## [Task directions]
Print out the full listing exactly as it reads.
-- Opening Marker --
-- ==== Sys2Proof/Machine/State.lean ====
section
/-! DEFINITION. The state of the block: the record of spec/10_state.md R33, field by field, and beside it the model's
own fields (the cycle index, the parameters, the environment's inputs to come, the counter of the free value). -/

namespace Sys2Proof.Machine

/-- The engine state of R43: no op running, an op word's micro-program running, or the internal close running. -/
inductive Engine where
  | idle
  | exec
  | close
  deriving DecidableEq, Repr

/-- A micro-program continuation (R43): the edge at which its segment runs, and which statement of the running op's
micro-program is next, counted from 0 (log entry 7). -/
structure Resume where
  wake : Nat
  pc : Nat
  deriving DecidableEq, Repr

/-- One host access of the register port (00_scope.md R16, 10_state.md R32): a read of a byte offset, or a write. -/
inductive Access where
  | read (off : Offset)
  | write (off : Offset) (v : Word)
  deriving DecidableEq, Repr

/-- What the environment does during one cycle (R32): `rst_sys`, at most one host access, and the level of `busy_in`. -/
structure Input where
  rst : Bool
  access : Option Access
  busy : Bool
  deriving DecidableEq, Repr

/-- `S` of R33 with the widths given there; a one-bit field is a `Bool`, true for 1. The last four fields are the
model's own (log entries 1 to 3). -/
structure State where
  /-- CTRL.EN (R35). -/
  en : Bool
  /-- CTRL.IE_DONE (R35). -/
  ieDone : Bool
  /-- CTRL.IE_ERR (R35). -/
  ieErr : Bool
  /-- STATUS.DONE, sticky (R36). -/
  done : Bool
  /-- STATUS.ERR, sticky (R36). -/
  err : Bool
  /-- STATUS.ERRCODE (R36). -/
  errcode : BitVec 3
  /-- ERRINFO (R38). -/
  errinfo : Word
  /-- POLLS (R39). -/
  polls : Word
  /-- The op queue, head first (R42). -/
  q : List Word
  /-- The engine (R43). -/
  eng : Engine
  /-- The op word being executed (R43). -/
  cur : Word
  /-- The micro-program continuation (R43). -/
  k : Option Resume
  /-- Bytes a running FILL has still to send (R48). -/
  rem : Nat
  /-- Milliseconds waited by the running WAIT_IDLE (R47). -/
  elapsed : Nat
  /-- Consecutive idle samples (R47). -/
  idleCnt : Nat
  /-- Pin CS_N (R44). -/
  csN : Bool
  /-- Pin DC (R44). -/
  dc : Bool
  /-- Pin SCLK (R44). -/
  sclk : Bool
  /-- Pin MOSI (R44). -/
  mosi : Bool
  /-- The edge at which CS_N last rose, or NEVER (R44). -/
  tCsRise : Option Nat
  /-- The edge of the last SCLK fall that ended a byte, or NEVER (R44). -/
  tSclkFall : Option Nat
  /-- Pin RST_N (R45). -/
  rstN : Bool
  /-- First synchronizer stage (R46). -/
  bsync1 : Bool
  /-- Second synchronizer stage, the level the block looks at (R46). -/
  bsync2 : Bool
  /-- The index t of the cycle this is the state of (00_scope.md R13); the next edge is `cycle + 1`. -/
  cycle : Nat
  /-- The build-time parameters (00_scope.md R9). -/
  cfg : Config
  /-- What the environment does in this cycle (the head) and the cycles after it. -/
  inputs : List Input
  /-- Cycles since power-up: the argument of the free value `freeBusy`. -/
  draws : Nat
  deriving DecidableEq, Repr

/-- Why a step stops. The block itself never stops: its own errors are recorded and it goes on
(60_exceptions.md R255 to R257). -/
inductive Fault where
  /-- Raised by `step` when a parameter lies outside its range: R9 defines the block only within the ranges. Safe: the
  model says nothing of such a block. -/
  | parameterOutOfRange
  deriving DecidableEq, Repr

/-- Why an instruction has no meaning. -/
inductive Refusal where
  /-- Raised only by a refused arm of `exec`: the instruction of that mnemonic has no meaning in the model yet. Safe:
  nothing can be proved of it. No arm raises it now. -/
  | notModelled (mnemonic : String)
  deriving DecidableEq, Repr

/-- The state in cycle 0 after `rst_sys` is released (R60, 70_reset_and_hazards.md R290). The model's own fields: the
cycle is 0 (R13); the parameters are the defaults (log entry 3); no input is listed (log entry 2). -/
def State.reset : State where
  en := false
  ieDone := false
  ieErr := false
  done := false
  err := false
  errcode := 0#3
  errinfo := 0#32
  polls := 0#32
  q := []
  eng := .idle
  cur := 0#32
  k := none
  rem := 0
  elapsed := 0
  idleCnt := 0
  csN := true
  dc := false
  sclk := false
  mosi := false
  tCsRise := none
  tSclkFall := none
  rstN := true
  bsync1 := false
  bsync2 := false
  cycle := 0
  cfg := Config.default
  inputs := []
  draws := 0

end Sys2Proof.Machine
end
-- Closing Marker --
## [Answer space]
-- ==== Sys2Proof/Machine/State.lean ====
section
/-! DEFINITION. The state of the block: the record of spec/10_state.md R33, field by field, and beside it the model's
own fields (the cycle index, the parameters, the environment's inputs to come, the counter of the free value). -/

namespace Sys2Proof.Machine

/-- The engine state of R43: no op running, an op word's micro-program running, or the internal close running. -/
inductive Engine where
  | idle
  | exec
  | close
  deriving DecidableEq, Repr

/-- A micro-program continuation (R43): the edge at which its segment runs, and which statement of the running op's
micro-program is next, counted from 0 (log entry 7). -/
structure Resume where
  wake : Nat
  pc : Nat
  deriving DecidableEq, Repr

/-- One host access of the register port (00_scope.md R16, 10_state.md R32): a read of a byte offset, or a write. -/
inductive Access where
  | read (off : Offset)
  | write (off : Offset) (v : Word)
  deriving DecidableEq, Repr

/-- What the environment does during one cycle (R32): `rst_sys`, at most one host access, and the level of `busy_in`. -/
structure Input where
  rst : Bool
  access : Option Access
  busy : Bool
  deriving DecidableEq, Repr

/-- `S` of R33 with the widths given there; a one-bit field is a `Bool`, true for 1. The last four fields are the
model's own (log entries 1 to 3). -/
structure State where
  /-- CTRL.EN (R35). -/
  en : Bool
  /-- CTRL.IE_DONE (R35). -/
  ieDone : Bool
  /-- CTRL.IE_ERR (R35). -/
  ieErr : Bool
  /-- STATUS.DONE, sticky (R36). -/
  done : Bool
  /-- STATUS.ERR, sticky (R36). -/
  err : Bool
  /-- STATUS.ERRCODE (R36). -/
  errcode : BitVec 3
  /-- ERRINFO (R38). -/
  errinfo : Word
  /-- POLLS (R39). -/
  polls : Word
  /-- The op queue, head first (R42). -/
  q : List Word
  /-- The engine (R43). -/
  eng : Engine
  /-- The op word being executed (R43). -/
  cur : Word
  /-- The micro-program continuation (R43). -/
  k : Option Resume
  /-- Bytes a running FILL has still to send (R48). -/
  rem : Nat
  /-- Milliseconds waited by the running WAIT_IDLE (R47). -/
  elapsed : Nat
  /-- Consecutive idle samples (R47). -/
  idleCnt : Nat
  /-- Pin CS_N (R44). -/
  csN : Bool
  /-- Pin DC (R44). -/
  dc : Bool
  /-- Pin SCLK (R44). -/
  sclk : Bool
  /-- Pin MOSI (R44). -/
  mosi : Bool
  /-- The edge at which CS_N last rose, or NEVER (R44). -/
  tCsRise : Option Nat
  /-- The edge of the last SCLK fall that ended a byte, or NEVER (R44). -/
  tSclkFall : Option Nat
  /-- Pin RST_N (R45). -/
  rstN : Bool
  /-- First synchronizer stage (R46). -/
  bsync1 : Bool
  /-- Second synchronizer stage, the level the block looks at (R46). -/
  bsync2 : Bool
  /-- The index t of the cycle this is the state of (00_scope.md R13); the next edge is `cycle + 1`. -/
  cycle : Nat
  /-- The build-time parameters (00_scope.md R9). -/
  cfg : Config
  /-- What the environment does in this cycle (the head) and the cycles after it. -/
  inputs : List Input
  /-- Cycles since power-up: the argument of the free value `freeBusy`. -/
  draws : Nat
  deriving DecidableEq, Repr

/-- Why a step stops. The block itself never stops: its own errors are recorded and it goes on
(60_exceptions.md R255 to R257). -/
inductive Fault where
  /-- Raised by `step` when a parameter lies outside its range: R9 defines the block only within the ranges. Safe: the
  model says nothing of such a block. -/
  | parameterOutOfRange
  deriving DecidableEq, Repr

/-- Why an instruction has no meaning. -/
inductive Refusal where
  /-- Raised only by a refused arm of `exec`: the instruction of that mnemonic has no meaning in the model yet. Safe:
  nothing can be proved of it. No arm raises it now. -/
  | notModelled (mnemonic : String)
  deriving DecidableEq, Repr

/-- The state in cycle 0 after `rst_sys` is released (R60, 70_reset_and_hazards.md R290). The model's own fields: the
cycle is 0 (R13); the parameters are the defaults (log entry 3); no input is listed (log entry 2). -/
def State.reset : State where
  en := false
  ieDone := false
  ieErr := false
  done := false
  err := false
  errcode := 0#3
  errinfo := 0#32
  polls := 0#32
  q := []
  eng := .idle
  cur := 0#32
  k := none
  rem := 0
  elapsed := 0
  idleCnt := 0
  csN := true
  dc := false
  sclk := false
  mosi := false
  tCsRise := none
  tSclkFall := none
  rstN := true
  bsync1 := false
  bsync2 := false
  cycle := 0
  cfg := Config.default
  inputs := []
  draws := 0

end Sys2Proof.Machine
end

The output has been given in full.